-- ==== Sys2Proof/Machine/BringUp.lean ====
section
/-! DEFINITION. The luthier's stages from power-on to READY (R13, R72, R76, R92, R210, R211, R287 to R299,
R305), and the logical numbering. -/

namespace Sys2Proof.Machine

/-! ## Stages 0 to 2 -/

/-- Power application: power comes up after a start of the converter (R355), or goes away and comes back. -/
def powerOnReset (s : State) (slot : BitVec 4) : State :=
  match s.power with
  | .rising => powerUp s slot
  | .on => powerUp s slot
  | _ => s

def execPowerOnReset (slotId : BitVec 4) (s : State) : Out := done (powerOnReset s slotId)

/-- Stage 0: the fuses. -/
def fuseRead (s : State) (ok : Bool) : State :=
  let s := setF s (F.LUT_STAGE_TESTED 0) 1
  if !ok then stageHalt (setF s (F.LUT_STAGE_FAILED 0) 1) 0 (some (16, 0))
  else
    let f := s.fuses
    let s := setF (setF s F.GLB_ID f.id.toNat) F.GLB_SERIAL f.serial.toNat
    let s := setF (setF s F.GLB_STEP f.step.toNat) F.GLB_FUSE_SIGN (f.signReq.toNat + (f.keyHash != 0).toNat * 2)
    stageEnd { s with fuses := { f with read := true } } 0 false

def execFuseRead (ok : Bool) (s : State) : Out := done (atStage s 0 (fun s => fuseRead s ok))

/-- The slot that R290 chooses, and whether it is not the preferred one. -/
def chooseSlot (s : State) : Option (Nat × Bool) :=
  let p := preferredSlot s
  if (slotSegs s p).isSome then some (p, false)
  else if (slotSegs s (1 - p)).isSome then some (1 - p, true)
  else none

/-- The segments of the slot in use. -/
def imageSegs (s : State) : List Seg := (slotSegs s (getF s F.LUT_STATE_SLOT)).getD []

/-- The training and defect areas (R290, R291). -/
def readAreas (s : State) : State :=
  let use := (trainSeg s).isSome && !getB s F.LUT_CFG_FULL_TRAIN
  let s := setB (setB s F.LUT_STATE_TRAIN_USED use) F.LUT_STATE_TRAIN_NONE (!use)
  let s := { s with luthier := { s.luthier with trainOk := use } }
  match defectSegs s with
  | some l => takeDefects s l
  | none => setB s F.LUT_STATE_DEFMAP_BAD true

/-- Apply the BOARD entries that a stage takes: LUT_CFG at 1, MEM_SPARE at 4, the rest at 8
(*Table: Segment types*). -/
def applyBoard (s : State) (f : Nat → Bool) : State :=
  forEach (segsOf (imageSegs s) 2) s (fun s g => applySome s g f)

/-- Stage 1: header, areas, IDENTITY and LUT_CFG. -/
def imageCheck (s : State) : State :=
  let s := setF (setB s F.LUT_STATE_HDR_BAD (!headerOk s)) (F.LUT_STAGE_TESTED 1) 2
  match chooseSlot s with
  | none => stageHalt (setF s (F.LUT_STAGE_FAILED 1) 2) 1 (some (14, preferredSlot s))
  | some (slot, other) =>
    let s := setB (setF s F.LUT_STATE_SLOT slot) F.LUT_STATE_SLOT_FALLBACK other
    let s := readAreas (setB s F.LUT_STATE_SIGNED s.fuses.signReq)
    let s := applyBoard (applyTy s (imageSegs s) 1) (fun off => off == 0x10008)
    stageEnd s 1 (other || getB s F.LUT_STATE_HDR_BAD || getB s F.LUT_STATE_DEFMAP_BAD)

def execImageCheck (s : State) : Out := done (atStage s 1 imageCheck)

/-- Least and greatest voltage of a rail, mV (*Table: Rails*). -/
def railBand (r : Nat) : Nat × Nat :=
  match r with
  | 0 => (1746, 1854)
  | 1 => (1019, 1081)
  | 2 => (825, 875)
  | 3 => (1164, 1236)
  | 4 => (776, 824)
  | _ => (0, 65535)

/-- The first rail outside its band. -/
def badRail (rails : List Nat) : Option Nat :=
  (rails.zipIdx.find? (fun r => r.1 < (railBand r.2).1 || (railBand r.2).2 < r.1)).map (·.2)

/-- The first failing unit of a stage's report. -/
def firstUnit (l : List UnitRef) : Option (Nat × Nat) := l.head?.map (fun u => (u.kind, u.index))

/-- A unit of a kind. -/
def plainUnit (kind i : Nat) : UnitRef := { kind := kind, index := i, sub := 0 }

/-- The units of a kind that the fuses or the map name. -/
def namedOf (s : State) (kind : Nat) : List Nat :=
  ((s.fuses.bad ++ s.luthier.defects).filter (fun u => u.kind == kind)).map (·.index)

/-- The cells of a self-test that fail. -/
def failedCells (cells : List (Nat × Nat)) : List UnitRef :=
  ((List.range 76).filter (fun c => cells.any (fun p => p.1 == c))).map (plainUnit 13)

/-- The cluster cells whose self-test finds two phases or more failed: they are DARK (R256). -/
def darkCells (cells : List (Nat × Nat)) : List UnitRef :=
  ((List.range 72).filter (fun c => 2 ≤ (((cells.filter (fun p => p.1 == c)).map (·.2)).eraseDups).length)).map (plainUnit 13)

/-- Stage 2: the voltages of the rails in mV, in PDM_RAIL order, and the phases that fail, by cell. A NoC cell
that the fuses or the map name stays unused (R296). With the rails up the switches of the through slices close
(R11) and both half PLLs lock (R223). DESIGN CHOICE (log entry 84): the manual does not say at which stage. -/
def railRaise (s : State) (rails : List Nat) (cells : List (Nat × Nat)) : State :=
  let s := forEach (rails.zipIdx.filter (fun r => r.2 < 6)) s (fun s r => setF s (F.PDM_RAIL_MV r.2) (min 65535 r.1))
  let bad := failedCells cells
  let noc := bad.filter (fun u => decide (72 ≤ u.index))
  let s := stageReport (reportUnits s (darkCells cells ++ noc)) 2 76 bad.length 0 (firstUnit bad)
  let named := ((namedOf s 13).filter (fun c => 72 ≤ c && c < 76)).map (plainUnit 13)
  let gone := (noc ++ named).eraseDups
  match badRail rails, gone with
  | some r, _ => stageHalt s 2 (some (15, r))
  | none, _ :: _ :: _ => stageHalt s 2 (firstUnit gone)
  | none, _ =>
    let s := forEach (List.range 72) s (fun s c => setF s (F.PDM_CELL_SET_MV c) (vfPoint s (getF s (F.CLK_REGION_CUR_STEP (regionOf c)))))
    let s := forEach (cells.filter (fun p => p.1 < 72)) s (fun s p => phaseFail s p.1 p.2)
    let s := forEach gone s (fun s u => nocCellFail s (u.index - 72))
    let s := setB (setB { s with thruOpen := false } F.CLK_PLL_STATUS_EAST_LOCK true) F.CLK_PLL_STATUS_WEST_LOCK true
    stageEnd s 2 (!bad.isEmpty)

def execRailRaise (rails : List Nat) (cells : List (Nat × Nat)) (s : State) : Out :=
  onUnit (cells.all (fun c => cellOk c.1 && phaseOk c.2)) (atStage s 2 (fun s => railRaise s rails cells))

/-! ## Stage 3 (R13) -/

/-- Give each wanted channel its own site, or the next spare: the channels in use, and the spares left. -/
def assignTrunks (good : Nat → Bool) (want : List Nat) (spares : List Nat) : List Nat × List Nat :=
  want.foldl (fun acc t =>
    if good t then (acc.1 ++ [t], acc.2)
    else match acc.2 with
      | x :: l => (acc.1 ++ [x], l)
      | [] => acc) ([], spares)

/-- Map the spares of every crossing (R10); the channels with a crossing that needs a fifth. -/
def mapFaults (s : State) (faults : List CoilFault) : State × List Nat :=
  faults.foldl (fun (acc : State × List Nat) f =>
    let r := mapCoils acc.1 f.chan f.boundary f.down f.coils
    (r.1, if r.2 then acc.2 ++ [f.chan] else acc.2)) (s, [])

_ _ _

§ **INSTRUCTIONS FOR THE TASK**
If a line in the data above includes the string "stageEnd", copy it.

§ **RESPONSE FOR THIS EXERCISE**
    stageEnd { s with fuses := { f with read := true } } 0 false
    stageEnd s 1 (other || getB s F.LUT_STATE_HDR_BAD || getB s F.LUT_STATE_DEFMAP_BAD)
    stageEnd s 2 (!bad.isEmpty)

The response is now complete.